**WHAT THE EXERCISE ASKS:**
Say how many lines of the listing below include "digest". Write only that number.

-- MATERIAL FOR THIS TASK follows --

-- ==== Sys2Proof/Machine/Ops.lean ====
section
/-! DEFINITION. Shared operations: the Paddock Table, protection epochs, keys, Manger capacity and lines, units and
pools, the life of a request and its completion record (04, 05, 06, 07, 12, 14). -/

namespace Sys2Proof.Machine

/-! ### Domains and units -/

/-- The domain of a unit (R641). -/
def unitPd (u : UnitId) : PdId := ⟨u.val, by omega⟩
/-- The domain of a Manger group (R522). -/
def groupPd (g : ChanId) : PdId := ⟨56 + g.val, by omega⟩

/-- Powered: ON, DRAINING or SECURE_HOLD (R730). -/
def pdPowered (s : State) (d : PdId) : Bool :=
  match s.pds[d].state with
  | .on | .draining | .secureHold => true
  | _ => false

/-- Domain ON. -/
def pdOn (s : State) (d : PdId) : Bool := decide (s.pds[d].state = .on)

/-- The units of a pool, ascending (R272). -/
def poolUnits : Pool → List UnitId
  | .cipher => (List.finRange 56).filter fun u => decide (u.val < 32)
  | .digest => (List.finRange 56).filter fun u => decide (32 ≤ u.val ∧ u.val < 48)
  | .bignum => (List.finRange 56).filter fun u => decide (48 ≤ u.val)
  | _ => []

/-- The pool of a unit. -/
def unitPool (u : UnitId) : Pool := if u.val < 32 then .cipher else if u.val < 48 then .digest else .bignum

/-- Index of a pool. -/
def poolIx : Pool → Fin 7
  | .cipher => 0 | .digest => 1 | .bignum => 2 | .random => 3 | .key => 4 | .memory => 5 | .measurement => 6

/-- The pool of an opcode (R272). -/
def opPool (op : Nat) : Option Pool :=
  if op ≤ 0x12 then some .cipher
  else if 0x20 ≤ op ∧ op ≤ 0x2D then some .digest
  else if op = 0x30 then some .measurement
  else if 0x40 ≤ op ∧ op ≤ 0x5C then some .bignum
  else if 0x60 ≤ op ∧ op ≤ 0x68 then some .random
  else if 0x70 ≤ op ∧ op ≤ 0x77 then some .key
  else if 0x80 ≤ op ∧ op ≤ 0x88 then some .memory
  else none

/-- A stall's pin set for a pool: a mask of 0 admits every unit (R294). -/
def pinned (s : State) (n : StallId) (u : UnitId) : Bool :=
  let st := s.stalls[n]
  if u.val < 32 then decide (st.pinCl = 0) || bit st.pinCl u.val
  else if u.val < 48 then decide (st.pinDl = 0) || bit st.pinDl (u.val - 32)
  else decide (st.pinBn = 0) || bit st.pinBn (u.val - 48)

/-- The units of a pool that a stall may use. -/
def stallUnits (s : State) (p : Pool) (n : StallId) : List UnitId := (poolUnits p).filter (pinned s n)

/-! ### Descriptor words (R234) -/

/-- OPCODE. -/
def Desc.opcode (d : Desc) : Nat := (field d.w[0] 0 8).toNat
/-- MODE. -/
def Desc.mode (d : Desc) : Byte := field d.w[0] 8 8
/-- HARNESS. -/
def Desc.harness (d : Desc) : Bool := bit d.w[0] 16
/-- BARRIER. -/
def Desc.barrier (d : Desc) : Bool := bit d.w[0] 17
/-- NOTIFY. -/
def Desc.notify (d : Desc) : Bool := bit d.w[0] 18
/-- VBR. -/
def Desc.vbr (d : Desc) : Bool := bit d.w[0] 19
/-- SRC_SEL. -/
def Desc.srcSel (d : Desc) : Nat := (field d.w[0] 20 2).toNat
/-- DST_SEL. -/
def Desc.dstSel (d : Desc) : Nat := (field d.w[0] 22 2).toNat
/-- KEY_SRC. -/
def Desc.keySrc (d : Desc) : BitVec 3 := field d.w[0] 24 3
/-- KEY_LOCAL. -/
def Desc.keyLocal (d : Desc) : Bool := bit d.w[0] 27
/-- TAG. -/
def Desc.tag (d : Desc) : BitVec 32 := field d.w[0] 32 32
/-- KEY_REF. -/
def Desc.keyRef (d : Desc) : BitVec 64 := d.w[1]
/-- SRC. -/
def Desc.src (d : Desc) : Nat := d.w[2].toNat
/-- DST. -/
def Desc.dst (d : Desc) : Nat := d.w[3].toNat
/-- SRC_LEN. -/
def Desc.srcLen (d : Desc) : Nat := (field d.w[4] 0 32).toNat
/-- DST_LEN. -/
def Desc.dstLen (d : Desc) : Nat := (field d.w[4] 32 32).toNat
/-- AUX. -/
def Desc.aux (d : Desc) : Nat := d.w[5].toNat
/-- AUX_LEN. -/
def Desc.auxLen (d : Desc) : Nat := (field d.w[6] 0 16).toNat
/-- INTER_LINES. -/
def Desc.interLines (d : Desc) : Nat := (field d.w[6] 16 9).toNat
/-- IMM. -/
def Desc.imm (d : Desc) : BitVec 64 := d.w[7]

/-- A descriptor from its 64 bytes. -/
def descOf (bs : List Byte) : Desc := { w := Vector.ofFn fun i => BitVec.ofNat 64 (fieldAt bs (8 * i.val) 8) }

/-! ### The Paddock Table (R185-R192) -/

/-- The right an access needs (R188). -/
inductive Need where
  | rd | wr | red
  deriving DecidableEq, Repr

/-- What the table says of one page (R187). -/
inductive Verdict where
  | grant (rd wr red : Bool) (type : BitVec 2)
  | denied
  | conflict (entry : Nat)
  deriving DecidableEq, Repr

/-- Does an entry match a page for a requester (none: BAR4)? (R185) -/
def pkHits (e : PkEntry) (page : Nat) (who : Option StallId) : Bool :=
  e.valid && decide (e.base.toNat ≤ page) && decide (page ≤ e.limit.toNat) &&
  match who with
  | some n => bit e.mask n.val
  | none => e.win

/-- Do two entries carry the same grant? (R186) -/
def sameGrant (a b : PkEntry) : Bool :=
  decide (a.rd = b.rd) && decide (a.wr = b.wr) && decide (a.red = b.red) && decide (a.type = b.type)

/-- The live table of an epoch that is not drained (R189, R195). -/
def tableOf (s : State) (ep : BitVec 16) : Vector PkEntry 256 :=
  if ep = s.pdk.epoch then s.pdk.live else ((s.pdk.past.find? fun p => decide (p.1 = ep)).map (·.2)).getD s.pdk.live

/-- The rule for one page under an epoch: highest priority, equal grants apply, different grants conflict (R187, R192). -/
def pkPageAt (s : State) (ep : BitVec 16) (page : Nat) (who : Option StallId) : Verdict :=
  let live := tableOf s ep
  if outside s (page * 4096) || inTable s (page * 4096) || decide (s.mcs[chanOf (page * 4096)].state = .fenced) then .denied else
  let hits := (List.finRange 256).filter fun k => pkHits live[k] page who
  let top := hits.foldl (fun m k => max m live[k].prio.toNat) 0
  match hits.filter (fun (k : Fin 256) => decide (live[k].prio.toNat = top)) with
  | [] => .denied
  | k :: t =>
    let e := live[k]
    if t.all fun j => sameGrant e live[j] then .grant e.rd e.wr e.red e.type else .conflict k.val

/-- The rule for one page under the epoch in force. -/
def pkPage (s : State) (page : Nat) (who : Option StallId) : Verdict := pkPageAt s s.pdk.epoch page who

/-- Does a verdict give the right? -/
def Verdict.gives (v : Verdict) (n : Need) : Bool :=
  match v, n with
  | .grant rd _ _ _, .rd => rd
  | .grant _ wr _ _, .wr => wr
  | .grant _ _ red _, .red => red
  | _, _ => false

/-- Is a verdict a conflict? -/
def Verdict.isConflict (v : Verdict) : Bool :=
  match v with
  | .conflict _ => true
  | _ => false

/-- Pages of a local range. -/
def pagesOf (a len : Nat) : List Nat :=
  if len = 0 then [] else (List.range ((a + len - 1) / 4096 - a / 4096 + 1)).map fun i => a / 4096 + i

/-- One local range and the right needed on it. -/
structure Access where
  addr : Nat
  len : Nat
  need : Need
  deriving DecidableEq, Repr

/-- Outcome of the Paddock checks of a request or window access: the page and entry to log. -/
inductive PkResult where
  | ok
  | denied (page : Nat)
  | conflict (page entry : Nat)
  deriving DecidableEq, Repr

/-- Keep the lower page of a result already found. -/
def lowerPage (r : Option Nat) (p : Nat) : Option Nat :=
  match r with
  | none => some p
  | some q => some (min p q)

/-- Check every page of every range under an epoch; a conflict anywhere decides over a denial (R189, R219). -/
def pkCheckAt (s : State) (ep : BitVec 16) (who : Option StallId) (as : List Access) : PkResult :=
  let pages := as.flatMap fun a => (pagesOf a.addr a.len).map fun p => (p, a.need)
  let bad := pages.filter fun x => !(pkPageAt s ep x.1 who).gives x.2
  let con := bad.filter fun x => (pkPageAt s ep x.1 who).isConflict
  match con.foldl (fun r x => lowerPage r x.1) none with
  | some p =>
    match pkPageAt s ep p who with
    | .conflict k => .conflict p k
    | _ => .conflict p 0
  | none =>
    match bad.foldl (fun r x => lowerPage r x.1) none with
    | some p => .denied p
    | none => .ok

/-- The check under the epoch in force. -/
def pkCheck (s : State) (who : Option StallId) (as : List Access) : PkResult := pkCheckAt s s.pdk.epoch who as

/-- On whose behalf an access reaches the Manger: the stall it is charged to, the stall whose work it is, and the epoch under
which it was checked. -/
structure By where
  who : Option StallId
  writer : Option StallId
  epoch : BitVec 16
  deriving DecidableEq, Repr

/-- An access of an admitted request. -/
def byReq (q : Req) : By := { who := some q.stall, writer := some q.stall, epoch := q.epoch }

/-- An access under the epoch in force. -/
def byNow (s : State) (who : Option StallId) : By := { who := who, writer := who, epoch := s.pdk.epoch }

/-- Region type of the grant applied to an address (R186, R532); Scratch where no grant stands. -/
def grantType (s : State) (b : By) (a : Nat) : BitVec 2 :=
  match pkPageAt s b.epoch (a / 4096) b.who with
  | .grant _ _ _ t => t
  | _ => 0

/-- Log a denial in PDK_DENY_LOG, raising HS82 on a conflict (R187, R219). -/
def logDeny (s : State) (who : Option StallId) (r : PkResult) : State :=
  let put (page entry : Nat) (c : Bool) : State :=
    { s with pdk := { s.pdk with denyLog :=
        (if s.pdk.denyLog.valid then { s.pdk.denyLog with lost := satInc s.pdk.denyLog.lost }
         else { page := BitVec.ofNat 22 page, stall := (who.map fun n => BitVec.ofNat 6 n.val).getD 0,
                bar4 := who.isNone, conflict := c, entry := if c then BitVec.ofNat 8 entry else 0,
                epoch := s.pdk.epoch, lost := 0, valid := true }) } }
  match r with
  | .ok => s
  | .denied p => put p 0 false
  | .conflict p k => raiseHs (put p k true) 82 who

/-! ### Epochs (R194-R200) -/

/-- The epochs undrained: the current one, and those of requests not completed or not accounted for (R195). -/
def undrained (s : State) : List (BitVec 16) :=
  let used := (s.reqs.map (·.epoch)) ++ (s.stalls.toList.flatMap fun st => st.aborted.map (·.epoch)) ++
    s.mgr.held.map (·.epoch)
  (s.pdk.epoch :: used).dedup

/-- The oldest of them: the one furthest behind the epoch in force. -/
def oldestUndrained (s : State) : BitVec 16 :=
  (undrained s).foldl (fun o e => if (s.pdk.epoch - o).toNat < (s.pdk.epoch - e).toNat then e else o) s.pdk.epoch

/-- Is an epoch earlier than a target, modulo 65 536 (R199)? -/
def earlier (target e : BitVec 16) : Bool := decide (1 ≤ (target - e).toNat) && decide ((target - e).toNat ≤ 32767)

/-- Is an epoch earlier than the target of PROT_FENCE still undrained? -/
def fenceBlocked (s : State) : Bool := (undrained s).any (earlier s.pdk.target)

/-- The commit itself: banks swapped, epoch advanced, PENDING set while the staged bank is refilled (R194); requests of
earlier epochs keep their table (R189). -/
def commit (s : State) : State :=
  { s with pdk := { s.pdk with live := s.pdk.staged, staged := s.pdk.staged, epoch := s.pdk.epoch + 1,
                               past := (s.pdk.epoch, s.pdk.live) :: s.pdk.past.filter fun p => decide (p.1 ∈ undrained s),
                               pending := true, heldCommit := none } }

/-! ### Keys (R347-R349) -/

/-- Zeroise the key registers that pass a test. -/
def zeroKeyRegs (s : State) (p : KeyReg → Bool) : State :=
  { s with units := vmap (fun u => match u.keyReg with
      | some k => if p k then { u with keyReg := none } else u
      | none => u) s.units }

/-- Zeroise one unit's key register. -/
def zeroKeyReg (s : State) (u : UnitId) : State := setUnit s u fun x => { x with keyReg := none }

-- MATERIAL FOR THIS TASK concluded --

**THE COMPLETED TASK:**
4